When you reach the listing, restate it word for word, leaving nothing out.

= = = = = = =

/-- The body of a valid request is read back as the request (R107). -/
theorem readStill_stilBody {c : Content} {q : StillRequest} (hv : q.valid c) : readStill c (stilBody q) = some q := by
  obtain ⟨htag, htag', hdepth, hbypass, hcrop⟩ := hv
  obtain ⟨hm, hm0, hm1, hm2, hm3⟩ := q.mask_bits
  have ht : (byte q.tag).toNat = q.tag := byte_toNat (by omega)
  have hd : (byte q.depth).toNat = q.depth := byte_toNat (by simp at hdepth; omega)
  have hg : byte q.geometry.code = 1 ↔ q.geometry = .sensor := by cases q.geometry <;> decide
  have hp : byte q.photometric.code = 1 ↔ q.photometric = .bypass := by cases q.photometric <;> decide
  have hf : byte q.format.code = 1 ↔ q.format = .linear16 := by cases q.format <;> decide
  have hr : byte q.recipe.code = 3 ↔ q.recipe = .fuse := by cases q.recipe <;> decide
  have hfits : q.cropField.fits := by
    unfold StillRequest.cropField Crop.fits
    cases h : q.crop with
    | none => simp
    | some k =>
      obtain ⟨-, -, -, -, -, -, -, hw, hh, hcw, hch⟩ := hcrop k h
      simp only [Option.getD_some]
      omega
  rw [stilBody_eq, readStill_accepted hfits]
  · have hgeo : (if q.geometry = .sensor then Geometry.sensor else .corrected) = q.geometry := by cases q.geometry <;> rfl
    have hpho : (if q.photometric = .bypass then PhotoMode.bypass else .apply) = q.photometric := by
      cases q.photometric <;> rfl
    have hfor : (if q.format = .linear16 then PixelFormat.linear16 else .toned8) = q.format := by cases q.format <;> rfl
    have hcr : (if q.crop.isSome = true then some q.cropField else none) = q.crop := by
      unfold StillRequest.cropField
      cases q.crop <;> rfl
    simp only [carriedStill, ht, hd, hm0, hm1, hm2, hm3, hg, hp, hf, true_and, hgeo, hpho, hfor, hcr]
  · simp only [stilRefused, hm0, hm1, hm2, hm3, hd, hg, hp, hr, true_and]
    rintro (h | h | h | h | h | h | h | h | h | ⟨hs, hgeo⟩ | ⟨hs, hbad⟩)
    · simp [h] at ht
      omega
    · omega
    · cases hq : q.recipe <;> simp [hq, Recipe.code, byte] at h
    · cases hq : q.recipe <;> simp [hq, Recipe.code, byte] at h
    · exact h hdepth
    · cases hq : q.geometry <;> simp [hq, Geometry.code, byte] at h
    · cases hq : q.photometric <;> simp [hq, PhotoMode.code, byte] at h
    · cases hq : q.format <;> simp [hq, PixelFormat.code, byte] at h
    · exact hbypass h
    · obtain ⟨k, hk⟩ := Option.isSome_iff_exists.1 hs
      obtain ⟨hc, -⟩ := hcrop k hk
      simp [hc] at hgeo
    · obtain ⟨k, hk⟩ := Option.isSome_iff_exists.1 hs
      obtain ⟨-, hx, hy, hw, hh, hw', hh', hcw, hch, -, -⟩ := hcrop k hk
      simp only [StillRequest.cropField, hk, Option.getD_some] at hbad
      omega

/-! ### STIL's answers -/

/-- The owner's answer to a body that is read as the request `q`: NO_BANK, DUPLICATE, FULL or OK, in this order (R107). -/
theorem stilOwner_read {body : List Byte} {q : StillRequest} {u : State} (hr : readStill u.pfs.ws.content body = some q) :
    (q.recipe ≠ .flood → u.pfs.ws.content.beam = none → stilOwner body u = refuse .noBank u) ∧
    (q.recipe = .flood ∨ u.pfs.ws.content.beam.isSome = true →
      (q.tag ∈ openTags u.csq → stilOwner body u = refuse .duplicate u) ∧
      (q.tag ∉ openTags u.csq → 4 ≤ u.csq.queue.length → stilOwner body u = refuse .full u) ∧
      (q.tag ∉ openTags u.csq → u.csq.queue.length < 4 →
        stilOwner body u = accept [] (u.setCsq { u.csq with queue := u.csq.queue ++ [q] }))) := by
  have owner : stilOwner body u =
      if needsBeam q.recipe ∧ u.pfs.ws.content.beam.isNone then refuse .noBank u
      else if q.tag ∈ openTags u.csq then refuse .duplicate u
      else if 4 ≤ u.csq.queue.length then refuse .full u
      else accept [] (u.setCsq { u.csq with queue := u.csq.queue ++ [q] }) := by
    simp only [stilOwner, hr]
  rw [owner]
  refine ⟨fun hq hb => if_pos ⟨by simpa [needsBeam] using hq, by simp [hb]⟩, fun hb => ?_⟩
  have hbank : ¬(needsBeam q.recipe ∧ u.pfs.ws.content.beam.isNone) := by
    rintro ⟨hn, hnone⟩
    rcases hb with hb | hb
    · simp [needsBeam, hb] at hn
    · simp_all
  rw [if_neg hbank]
  exact ⟨fun hd => if_pos hd, fun hd hf => (if_neg hd).trans (if_pos hf),
    fun hd hf => (if_neg hd).trans (if_neg (Nat.not_le.2 hf))⟩

theorem stil_answered {s s' : State} {body : List Byte} {st : Status} (hs : Served (.stil body) s)
    (hl : body.length = 15) (ho : ∀ l, (stilOwner body (s.setCml l)).1 = ⟨st, []⟩ ∧
      outsideLink (stilOwner body (s.setCml l)).2 = outsideLink s') : Answers (.stil body) 0x12 st [] s s' := by
  obtain ⟨⟨p, hp, ht⟩, hup⟩ := hs
  cases hp
  exact ⟨_, rfl, serve_answered (r := ⟨st, []⟩) ht rfl (by simp [lengthOk, hl]) (.inl hup) fun _ => ho _⟩

/-- STIL of a body that is read as the request `q` (R107). -/
theorem stil_answers {s : State} {body : List Byte} {q : StillRequest} (hs : Served (.stil body) s)
    (hl : body.length = 15) (hr : readStill s.pfs.ws.content body = some q) :
    (q.recipe ≠ .flood → s.pfs.ws.content.beam = none → Answers (.stil body) 0x12 .noBank [] s s) ∧
    (q.recipe = .flood ∨ s.pfs.ws.content.beam.isSome = true →
      (q.tag ∈ openTags s.csq → Answers (.stil body) 0x12 .duplicate [] s s) ∧
      (q.tag ∉ openTags s.csq → 4 ≤ s.csq.queue.length → Answers (.stil body) 0x12 .full [] s s) ∧
      (q.tag ∉ openTags s.csq → s.csq.queue.length < 4 →
        Answers (.stil body) 0x12 .ok [] s (s.setCsq { s.csq with queue := s.csq.queue ++ [q] }))) := by
  have owner := fun l => stilOwner_read (body := body) (q := q) (u := s.setCml l) hr
  refine ⟨fun hq hb => stil_answered hs hl fun l => ?_, fun hb => ⟨fun hd => stil_answered hs hl fun l => ?_,
    fun hd hf => stil_answered hs hl fun l => ?_, fun hd hf => stil_answered hs hl fun l => ?_⟩⟩
  · obtain ⟨hnoBank, -⟩ := owner l
    rw [hnoBank hq hb]
    exact ⟨rfl, rfl⟩
  all_goals
    obtain ⟨-, h⟩ := owner l
    obtain ⟨hduplicate, hfull, hqueued⟩ := h hb
  · rw [hduplicate hd]
    exact ⟨rfl, rfl⟩
  · rw [hfull hd hf]
    exact ⟨rfl, rfl⟩
  · rw [hqueued hd hf]
    exact ⟨rfl, rfl⟩

theorem stil_refused {s : State} {body : List Byte} (hs : Served (.stil body) s) (hl : body.length = 15)
    (hr : readStill s.pfs.ws.content body = none) : Answers (.stil body) 0x12 .badParam [] s s := by
  refine stil_answered hs hl fun l => ?_
  simp only [stilOwner, State.setCml_pfs, hr]
  exact ⟨rfl, rfl⟩

theorem length_stilBody (q : StillRequest) : (stilBody q).length = 15 := by
  rw [stilBody_eq]
  rfl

= = = = = = =

**RESULT OF THE TASK:**
/-- The body of a valid request is read back as the request (R107). -/
theorem readStill_stilBody {c : Content} {q : StillRequest} (hv : q.valid c) : readStill c (stilBody q) = some q := by
  obtain ⟨htag, htag', hdepth, hbypass, hcrop⟩ := hv
  obtain ⟨hm, hm0, hm1, hm2, hm3⟩ := q.mask_bits
  have ht : (byte q.tag).toNat = q.tag := byte_toNat (by omega)
  have hd : (byte q.depth).toNat = q.depth := byte_toNat (by simp at hdepth; omega)
  have hg : byte q.geometry.code = 1 ↔ q.geometry = .sensor := by cases q.geometry <;> decide
  have hp : byte q.photometric.code = 1 ↔ q.photometric = .bypass := by cases q.photometric <;> decide
  have hf : byte q.format.code = 1 ↔ q.format = .linear16 := by cases q.format <;> decide
  have hr : byte q.recipe.code = 3 ↔ q.recipe = .fuse := by cases q.recipe <;> decide
  have hfits : q.cropField.fits := by
    unfold StillRequest.cropField Crop.fits
    cases h : q.crop with
    | none => simp
    | some k =>
      obtain ⟨-, -, -, -, -, -, -, hw, hh, hcw, hch⟩ := hcrop k h
      simp only [Option.getD_some]
      omega
  rw [stilBody_eq, readStill_accepted hfits]
  · have hgeo : (if q.geometry = .sensor then Geometry.sensor else .corrected) = q.geometry := by cases q.geometry <;> rfl
    have hpho : (if q.photometric = .bypass then PhotoMode.bypass else .apply) = q.photometric := by
      cases q.photometric <;> rfl
    have hfor : (if q.format = .linear16 then PixelFormat.linear16 else .toned8) = q.format := by cases q.format <;> rfl
    have hcr : (if q.crop.isSome = true then some q.cropField else none) = q.crop := by
      unfold StillRequest.cropField
      cases q.crop <;> rfl
    simp only [carriedStill, ht, hd, hm0, hm1, hm2, hm3, hg, hp, hf, true_and, hgeo, hpho, hfor, hcr]
  · simp only [stilRefused, hm0, hm1, hm2, hm3, hd, hg, hp, hr, true_and]
    rintro (h | h | h | h | h | h | h | h | h | ⟨hs, hgeo⟩ | ⟨hs, hbad⟩)
    · simp [h] at ht
      omega
    · omega
    · cases hq : q.recipe <;> simp [hq, Recipe.code, byte] at h
    · cases hq : q.recipe <;> simp [hq, Recipe.code, byte] at h
    · exact h hdepth
    · cases hq : q.geometry <;> simp [hq, Geometry.code, byte] at h
    · cases hq : q.photometric <;> simp [hq, PhotoMode.code, byte] at h
    · cases hq : q.format <;> simp [hq, PixelFormat.code, byte] at h
    · exact hbypass h
    · obtain ⟨k, hk⟩ := Option.isSome_iff_exists.1 hs
      obtain ⟨hc, -⟩ := hcrop k hk
      simp [hc] at hgeo
    · obtain ⟨k, hk⟩ := Option.isSome_iff_exists.1 hs
      obtain ⟨-, hx, hy, hw, hh, hw', hh', hcw, hch, -, -⟩ := hcrop k hk
      simp only [StillRequest.cropField, hk, Option.getD_some] at hbad
      omega

/-! ### STIL's answers -/

/-- The owner's answer to a body that is read as the request `q`: NO_BANK, DUPLICATE, FULL or OK, in this order (R107). -/
theorem stilOwner_read {body : List Byte} {q : StillRequest} {u : State} (hr : readStill u.pfs.ws.content body = some q) :
    (q.recipe ≠ .flood → u.pfs.ws.content.beam = none → stilOwner body u = refuse .noBank u) ∧
    (q.recipe = .flood ∨ u.pfs.ws.content.beam.isSome = true →
      (q.tag ∈ openTags u.csq → stilOwner body u = refuse .duplicate u) ∧
      (q.tag ∉ openTags u.csq → 4 ≤ u.csq.queue.length → stilOwner body u = refuse .full u) ∧
      (q.tag ∉ openTags u.csq → u.csq.queue.length < 4 →
        stilOwner body u = accept [] (u.setCsq { u.csq with queue := u.csq.queue ++ [q] }))) := by
  have owner : stilOwner body u =
      if needsBeam q.recipe ∧ u.pfs.ws.content.beam.isNone then refuse .noBank u
      else if q.tag ∈ openTags u.csq then refuse .duplicate u
      else if 4 ≤ u.csq.queue.length then refuse .full u
      else accept [] (u.setCsq { u.csq with queue := u.csq.queue ++ [q] }) := by
    simp only [stilOwner, hr]
  rw [owner]
  refine ⟨fun hq hb => if_pos ⟨by simpa [needsBeam] using hq, by simp [hb]⟩, fun hb => ?_⟩
  have hbank : ¬(needsBeam q.recipe ∧ u.pfs.ws.content.beam.isNone) := by
    rintro ⟨hn, hnone⟩
    rcases hb with hb | hb
    · simp [needsBeam, hb] at hn
    · simp_all
  rw [if_neg hbank]
  exact ⟨fun hd => if_pos hd, fun hd hf => (if_neg hd).trans (if_pos hf),
    fun hd hf => (if_neg hd).trans (if_neg (Nat.not_le.2 hf))⟩

theorem stil_answered {s s' : State} {body : List Byte} {st : Status} (hs : Served (.stil body) s)
    (hl : body.length = 15) (ho : ∀ l, (stilOwner body (s.setCml l)).1 = ⟨st, []⟩ ∧
      outsideLink (stilOwner body (s.setCml l)).2 = outsideLink s') : Answers (.stil body) 0x12 st [] s s' := by
  obtain ⟨⟨p, hp, ht⟩, hup⟩ := hs
  cases hp
  exact ⟨_, rfl, serve_answered (r := ⟨st, []⟩) ht rfl (by simp [lengthOk, hl]) (.inl hup) fun _ => ho _⟩

/-- STIL of a body that is read as the request `q` (R107). -/
theorem stil_answers {s : State} {body : List Byte} {q : StillRequest} (hs : Served (.stil body) s)
    (hl : body.length = 15) (hr : readStill s.pfs.ws.content body = some q) :
    (q.recipe ≠ .flood → s.pfs.ws.content.beam = none → Answers (.stil body) 0x12 .noBank [] s s) ∧
    (q.recipe = .flood ∨ s.pfs.ws.content.beam.isSome = true →
      (q.tag ∈ openTags s.csq → Answers (.stil body) 0x12 .duplicate [] s s) ∧
      (q.tag ∉ openTags s.csq → 4 ≤ s.csq.queue.length → Answers (.stil body) 0x12 .full [] s s) ∧
      (q.tag ∉ openTags s.csq → s.csq.queue.length < 4 →
        Answers (.stil body) 0x12 .ok [] s (s.setCsq { s.csq with queue := s.csq.queue ++ [q] }))) := by
  have owner := fun l => stilOwner_read (body := body) (q := q) (u := s.setCml l) hr
  refine ⟨fun hq hb => stil_answered hs hl fun l => ?_, fun hb => ⟨fun hd => stil_answered hs hl fun l => ?_,
    fun hd hf => stil_answered hs hl fun l => ?_, fun hd hf => stil_answered hs hl fun l => ?_⟩⟩
  · obtain ⟨hnoBank, -⟩ := owner l
    rw [hnoBank hq hb]
    exact ⟨rfl, rfl⟩
  all_goals
    obtain ⟨-, h⟩ := owner l
    obtain ⟨hduplicate, hfull, hqueued⟩ := h hb
  · rw [hduplicate hd]
    exact ⟨rfl, rfl⟩
  · rw [hfull hd hf]
    exact ⟨rfl, rfl⟩
  · rw [hqueued hd hf]
    exact ⟨rfl, rfl⟩

theorem stil_refused {s : State} {body : List Byte} (hs : Served (.stil body) s) (hl : body.length = 15)
    (hr : readStill s.pfs.ws.content body = none) : Answers (.stil body) 0x12 .badParam [] s s := by
  refine stil_answered hs hl fun l => ?_
  simp only [stilOwner, State.setCml_pfs, hr]
  exact ⟨rfl, rfl⟩

theorem length_stilBody (q : StillRequest) : (stilBody q).length = 15 := by
  rw [stilBody_eq]
  rfl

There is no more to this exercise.